Whoo-oo Camden Greens in the national media …

Today’s Guardian diary:

It comes to something, we think you’ll agree, when elections are decided by plastic bags. But such seems to be the case in Camden, where the council’s ruling Labour group is so scared of losing overall control in May’s poll that it has sent redoubtable ex-leader Dame Jane Roberts (who isn’t even standing this time) out to do battle with the Greens in the Ham & High over this important policy issue. Oddly, our old friend Cllr John Thane, who will be hard-pressed to hang on to his Highgate ward, was passed over for the key task of defending the council’s outstanding record on reusables, even though he chairs its environment subcommittee. From such seemingly slight and inconsequential scraps of evidence, reader, do we conclude that Labour is bricking it.

A country depending on a single heartbeat

Thaksin Shinawatra has declared that he will not remain as Thai Prime Minister. The decision is said to have come after “a word in his ear from the country’s 78-year-old King Bhumibol Adulyadej”. Huge protests on the streets of Bangkok, and a very strong “none of the above” vote in an election boycotted by the opposition had earlier failed to achieve this result.

Once again, as he has many times in the past, the King, through a mixture of moral, religious and traditional authority, has brought Thailand back from the brink.

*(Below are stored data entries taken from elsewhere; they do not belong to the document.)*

-- ==== Sys2Proof/Tests/Slice0.lean ====
section
/-! SUPPORT. The model's own tests. Every expected value is written out from spec/95_test_vectors.md (its
vector's name stands in the docstring), from the encoding tables of spec/30_encoding.md, or from the rule
named. The theorems `witness_<Obligation>` show concrete inputs that meet a statement's hypotheses. -/

namespace Sys2Proof.Tests

open Sys2Proof Sys2Proof.Machine

-- One theorem at a time: the tests run together ask for more threads than the memory limit allows.
set_option Elab.async false

/-! ### The test instance of spec/95_test_vectors.md section 0 -/

/-- `PERIOD_TABLE_ET` of spec/93_implementation_defined.md section 3. -/
def periodTableEt : List Word :=
  [122312, 115447, 108968, 102852, 97079, 91631, 86488, 81634]
    ++ [77052, 72727, 68645, 64793, 61156, 57724, 54484, 51426]
    ++ [48540, 45815, 43244, 40817, 38526, 36364, 34323, 32396]
    ++ [30578, 28862, 27242, 25713, 24270, 22908, 21622, 20408]
    ++ [19263, 18182, 17161, 16198, 15289, 14431, 13621, 12856]
    ++ [12135, 11454, 10811, 10204, 9631, 9091, 8581, 8099]
    ++ [7645, 7215, 6810, 6428, 6067, 5727, 5405, 5102]
    ++ [4816, 4545, 4290, 4050, 3822, 3608, 3405, 3214]
    ++ [3034, 2863, 2703, 2551, 2408, 2273, 2145, 2025]
    ++ [1911, 1804, 1703, 1607, 1517, 1432, 1351, 1276]
    ++ [1204, 1136, 1073, 1012, 956, 902, 851, 804]
    ++ [758, 716, 676, 638, 602, 568, 536, 506]
    ++ [478, 451, 426, 402, 379, 358, 338, 319]
    ++ [301, 284, 268, 253, 239, 225, 213, 201]
    ++ [190, 179, 169, 159, 150, 142, 134, 127]
    ++ [119, 113, 106, 100, 95, 89, 84, 80]

def instance95 : Params where
  slots := 4
  periodTable := periodTableEt
  prngVariant := .counter
  prngSel := .post
  warmup := 101
  prngMagic := 3
  jitter := .default 1
  pMin := 1
  pMax := 2 ^ 31 - 1
  pinkForcesJitter := false
  vsbBase := 0x40000000

/-- The test instance with the other generator variant. -/
def plainInstance : Params := { instance95 with prngVariant := .plain, warmup := 100 }

def fromReset : State := State.resetWith instance95

/-- The clock inputs at the given levels. -/
def at_ (us ms : Word) (s : State) : State := { s with usClk := us, msClk := ms }

/-- The state after a command, where it has one. -/
def after (i : Instr) (s : State) : State :=
  match exec i s with
  | .next t => t
  | .fault _ => s
  | .refused _ => s

/-- The state after a step, where it has one. -/
def stepped (s : State) : State :=
  match step s with
  | .next t => t
  | .fault _ => s
  | .refused _ => s

/-- Seeded as by `PINIT` at `MS = 2` (PR-2). -/
def seeded : State := { fromReset with prngX := 0xDD6E6ABC, seeded := true }

/-- Setup F1000. -/
def f1000 : State := { fromReset with mode := .fixed, periodSp := 1000, widthSp := 50 }

/-- Setup PO-8: F1000 and a `TICK` at 5000. -/
def running : State :=
  { f1000 with accLast := 5000, accNext := 6000, accArmed := true, gate := true, result := 3 }

/-- P3 before its first `TICK`. -/
def jittered : State := { seeded with mode := .fixed, periodSp := 1000, widthSp := 50, bend := true, usClk := 5000 }

/-- PO-25: jitter without a seed. -/
def unseededJitter : State := { fromReset with mode := .fixed, periodSp := 1000, bend := true }

/-- The voice of VO-5. -/
def voice5 : Slot := ⟨1, 60, 100, 3822, 2356, 10⟩

/-- Setup VO-5. -/
def oneVoice : State := { fromReset with voices := fromReset.voices.set 0 voice5 }

/-- A table without an empty slot. -/
def fullTable : State := { fromReset with voices := [voice5, voice5, voice5, voice5] }

/-- `0xD0000000` has been rejected (DF-1). -/
def faultedState : State := { fromReset with fault := 1, faultCmd := 0xD0000000 }

/-- The control path is about to make an access. -/
def controlNext (a : HostAccess) (s : State) : State :=
  { s with schedule := [.control, .timing], control := ⟨7, [a]⟩ }

/-- The timing path is about to make an access. -/
def timingNext (a : HostAccess) (s : State) : State :=
  { s with schedule := [.timing, .control], timing := ⟨7, [a, a]⟩ }

/-- A word written to `CMD` at given clock levels. -/
def cmdWrite (w us ms : Word) : HostAccess := ⟨0, .word, .write w us ms⟩

/-! ### WellFormed: an ill-formed term for each check -/

theorem test_valid : instance95.Valid ∧ plainInstance.Valid := by decide +kernel
theorem test_invalid_slots : ¬ Params.Valid { instance95 with slots := 0 } ∧
    ¬ Params.Valid { instance95 with slots := 257 } := by decide +kernel
theorem test_invalid_table_short : ¬ Params.Valid { instance95 with periodTable := [1] } := by decide +kernel
theorem test_invalid_table_zero :
    ¬ Params.Valid { instance95 with periodTable := periodTableEt.set 127 0 } := by decide +kernel
theorem test_invalid_clamp : ¬ Params.Valid { instance95 with pMin := 0 } ∧
    ¬ Params.Valid { instance95 with pMin := 9, pMax := 8 } ∧
    ¬ Params.Valid { instance95 with pMax := 2 ^ 31 } := by decide +kernel
theorem test_illformed_index : Instr.wellFormed instance95 (.vrel 4) = false ∧
    Instr.wellFormed instance95 (.vrd 4 0) = false ∧
    Instr.wellFormed instance95 (.vasgn 4 0 60 1) = false := by decide +kernel
theorem test_illformed_pitch : Instr.wellFormed instance95 (.vasgn 0 0 128 1) = false := by decide +kernel
theorem test_illformed_velocity : Instr.wellFormed instance95 (.vasgn 0 0 60 0) = false ∧
    Instr.wellFormed instance95 (.vasgn 0 0 60 128) = false := by decide +kernel
theorem test_illformed_field : Instr.wellFormed instance95 (.vrd 0 6) = false := by decide +kernel
theorem test_illformed_register : Instr.wellFormed instance95 (.rdreg 14) = false := by decide +kernel
theorem test_wellformed : Instr.wellFormed instance95 (.vasgn 3 15 127 127) = true ∧
    Instr.wellFormed instance95 (.vrd 3 5) = true ∧ Instr.wellFormed instance95 (.rdreg 13) = true := by decide +kernel

/-! ### Decode: every constructor's word, written from R59 to R66 and R72 -/

theorem test_decode_nop : decodeTableWord 32 0x00000000 = some .nop := by decide +kernel
theorem test_decode_pinit : decodeTableWord 32 0x10000000 = some .pinit := by decide +kernel
theorem test_decode_pnext : decodeTableWord 32 0x20000000 = some .pnext := by decide +kernel
theorem test_decode_vfind : decodeTableWord 32 0x30000000 = some .vfind := by decide +kernel
theorem test_decode_vasgn : decodeTableWord 32 0x413C6402 = some (.vasgn 2 1 60 100) := by decide +kernel
theorem test_decode_vrel : decodeTableWord 32 0x500000FF = some (.vrel 255) := by decide +kernel
theorem test_decode_vrd : decodeTableWord 32 0x60000302 = some (.vrd 2 3) := by decide +kernel
theorem test_decode_smode : decodeTableWord 32 0x70000000 = some (.smode .midiUsb) ∧
    decodeTableWord 32 0x70000001 = some (.smode .midiJack) ∧
    decodeTableWord 32 0x70000002 = some (.smode .fixed) ∧
    decodeTableWord 32 0x70000003 = some (.smode .pink) := by decide +kernel
theorem test_decode_sbend : decodeTableWord 32 0x80000001 = some (.sbend true) ∧
    decodeTableWord 32 0x80000000 = some (.sbend false) := by decide +kernel
theorem test_decode_sper : decodeTableWord 32 0x9FFFFFFF = some (.sper 0x0FFFFFFF) := by decide +kernel
theorem test_decode_swid : decodeTableWord 32 0xA0000032 = some (.swid 50) := by decide +kernel
theorem test_decode_tick : decodeTableWord 32 0xB0000000 = some .tick := by decide +kernel
theorem test_decode_rdreg : decodeTableWord 32 0xC0000004 = some (.rdreg 4) := by decide +kernel

/-- DF-1, DF-2. -/
theorem test_decode_illegal : decode 0xD0000000 = .error .illegalOp ∧ decode 0xF1234567 = .error .illegalOp := by
  constructor <;> rfl

/-- PR-9, VO-26, PO-3, PO-5, SY-2, SY-9, DF-3, DF-4 and the words of R70 beside them. -/
theorem test_decode_reserved :
    [0x10000001, 0x28000000, 0x30000001, 0x60000800, 0x70000004, 0x80000002, 0x00000001, 0xC0000010, 0xB0000001,
      0x50000100].all (fun w => (decodeTableWord 32 w).isNone) = true := by decide +kernel

/-- R72 with its example words. -/
theorem test_assemble :
    assemble (String.toList "VASGN 0, 1, 60, 100 ; note on\n\nSMODE fixed\nVRD 0x0, phase\nRDREG fault_cmd\nSPER 1000") =
      some [0x413C6400, 0x70000002, 0x60000400, 0xC000000C, 0x900003E8] := by decide +kernel

/-! ### One step of each command -/

/-- SY-1. -/
theorem test_nop : after .nop oneVoice = oneVoice := by decide +kernel

/-- PR-1. -/
theorem test_permute : permute 1 = 0x00042021 ∧ permute 0x12345678 = 0x87985AA5 ∧
    permute 0xFFFFFFFF = 0x0003E01F := by decide +kernel

/-- PR-2. -/
theorem test_pinit : (after .pinit (at_ 0 2 fromReset)).prngX = 0xDD6E6ABC := by decide +kernel

/-- PR-2. -/
theorem test_pinit_plain :
    (after .pinit (at_ 0 1000 (State.resetWith plainInstance))).prngX = 0xC5A9158F := by decide +kernel

/-- P2 step 2. -/
theorem test_pnext : (after .pnext seeded).result = 0xB6 ∧ (after .pnext seeded).prngX = 0x1705B6A0 := by
  decide +kernel

/-- P2 with `PRNG_SEL = PRE`, its second draw. -/
theorem test_pnext_pre :
    (after .pnext { seeded with cfg := { instance95 with prngSel := .pre }, prngX := 0x1705B6A0, prngCnt := 1 }).result =
      0xB6 := by decide +kernel

/-- S1 step 3. -/
theorem test_vfind : (after .vfind { fromReset with voices := fullTable.voices.set 2 (emptySlot instance95) }).result = 2 := by
  decide +kernel

/-- P6 step 5: a full table. -/
theorem test_vfind_none : (after .vfind fullTable).result = 0xFFFFFFFF := by decide +kernel

/-- VO-3. -/
theorem test_vasgn : (after (.vasgn 3 15 127 127) (at_ 1000 0xFFFFFFFF fromReset)).voices[3]? =
    some ⟨15, 127, 127, 80, 40, 0xFFFFFFFF⟩ := by decide +kernel

/-- VO-11, DF-10: the index is reported before the pitch and the velocity. -/
theorem test_vasgn_priority : (after (.vasgn 4 0 200 0) fromReset).fault = 3 ∧
    (after (.vasgn 4 0 200 0) fromReset).faultCmd = 0x40C80004 := by decide +kernel

/-- VO-14. -/
theorem test_vrel : (after (.vrel 0) oneVoice).voices[0]? = some ⟨0, 255, 0, 122312, 0, 0⟩ := by decide +kernel

/-- VO-17. -/
theorem test_vrel_index : (after (.vrel 255) fromReset).fault = 3 := by decide +kernel

/-- VO-23. -/
theorem test_vrd : (after (.vrd 0 4) oneVoice).result = 0x934 := by decide +kernel

/-- VO-25, VO-24. -/
theorem test_vrd_priority : (after (.vrd 4 7) fromReset).fault = 3 ∧ (after (.vrd 0 6) fromReset).fault = 4 := by
  decide +kernel

/-- PO-2: the accumulator's times are kept. -/
theorem test_smode : (after (.smode .pink) running).mode = .pink ∧ (after (.smode .pink) running).accArmed = false ∧
    (after (.smode .pink) running).gate = false ∧ (after (.smode .pink) running).accNext = 6000 := by decide +kernel

/-- PO-4. -/
theorem test_sbend : (after (.sbend true) fromReset).bend = true := by decide +kernel

/-- PO-6. -/
theorem test_sper : (after (.sper 0x0FFFFFFF) fromReset).periodSp = 0x0FFFFFFF := by decide +kernel

/-- PO-7. -/
theorem test_swid : (after (.swid 0) { fromReset with widthSp := 9 }).widthSp = 0 := by decide +kernel

/-- PO-13, PO-14: one microsecond decides between the scheduled start and the clock. -/
theorem test_tick_late : (after .tick (at_ 6999 0 running)).accLast = 6000 ∧
    (after .tick (at_ 6999 0 running)).result = 2 ∧ (after .tick (at_ 7000 0 running)).accLast = 7000 ∧
    (after .tick (at_ 7000 0 running)).result = 3 := by decide +kernel

/-- PO-27: the square wave of a MIDI voice. -/
theorem test_tick_midi :
    [10000, 10049, 10050, 13822].map (fun t => (after .tick (at_ t 0 { oneVoice with widthSp := 50 })).result) =
      [1, 1, 0, 1] := by decide +kernel

/-- P3 step 6. -/
theorem test_tick_jitter : (after .tick jittered).accNext = 6054 ∧ (after .tick jittered).prngCnt = 1 := by
  decide +kernel

/-- PO-24: the pink mode of an instance in which it forces jitter draws without bend. -/
def pinkForced : State :=
  { seeded with cfg := { instance95 with pinkForcesJitter := true }, mode := .pink, periodSp := 1000, widthSp := 50,
                usClk := 5000 }

/-- PO-23, PO-24. -/
theorem test_tick_pink : (after .tick { pinkForced with cfg := instance95 }).accNext = 6000 ∧
    (after .tick { pinkForced with cfg := instance95 }).prngCnt = 0 ∧ (after .tick pinkForced).accNext = 6054 ∧
    (after .tick pinkForced).prngX = 0x1705B6A0 ∧ (after .tick pinkForced).prngCnt = 1 := by decide +kernel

But he is, of course, the 78-year-old king, and although his mother lived to 99, he’s not going to go on forever.

And the recent political turmoil has once again illustrated the huge gap in Thailand between Bangkok and the rest. The geographers tell us it is the most absolutely primate city in the world (meaning wealth, education etc is most concentrated there). Bangkok was resolutely anti-Thaksin – responsible for both hideous human rights abuses such as the killing of “drug dealers” in custody and for some distinctly dodgy financial deals – but the rest of the country, where political opinion is controlled almost entirely by local “big men”, and which benefited from largess flung to farmers, was resolutely for him.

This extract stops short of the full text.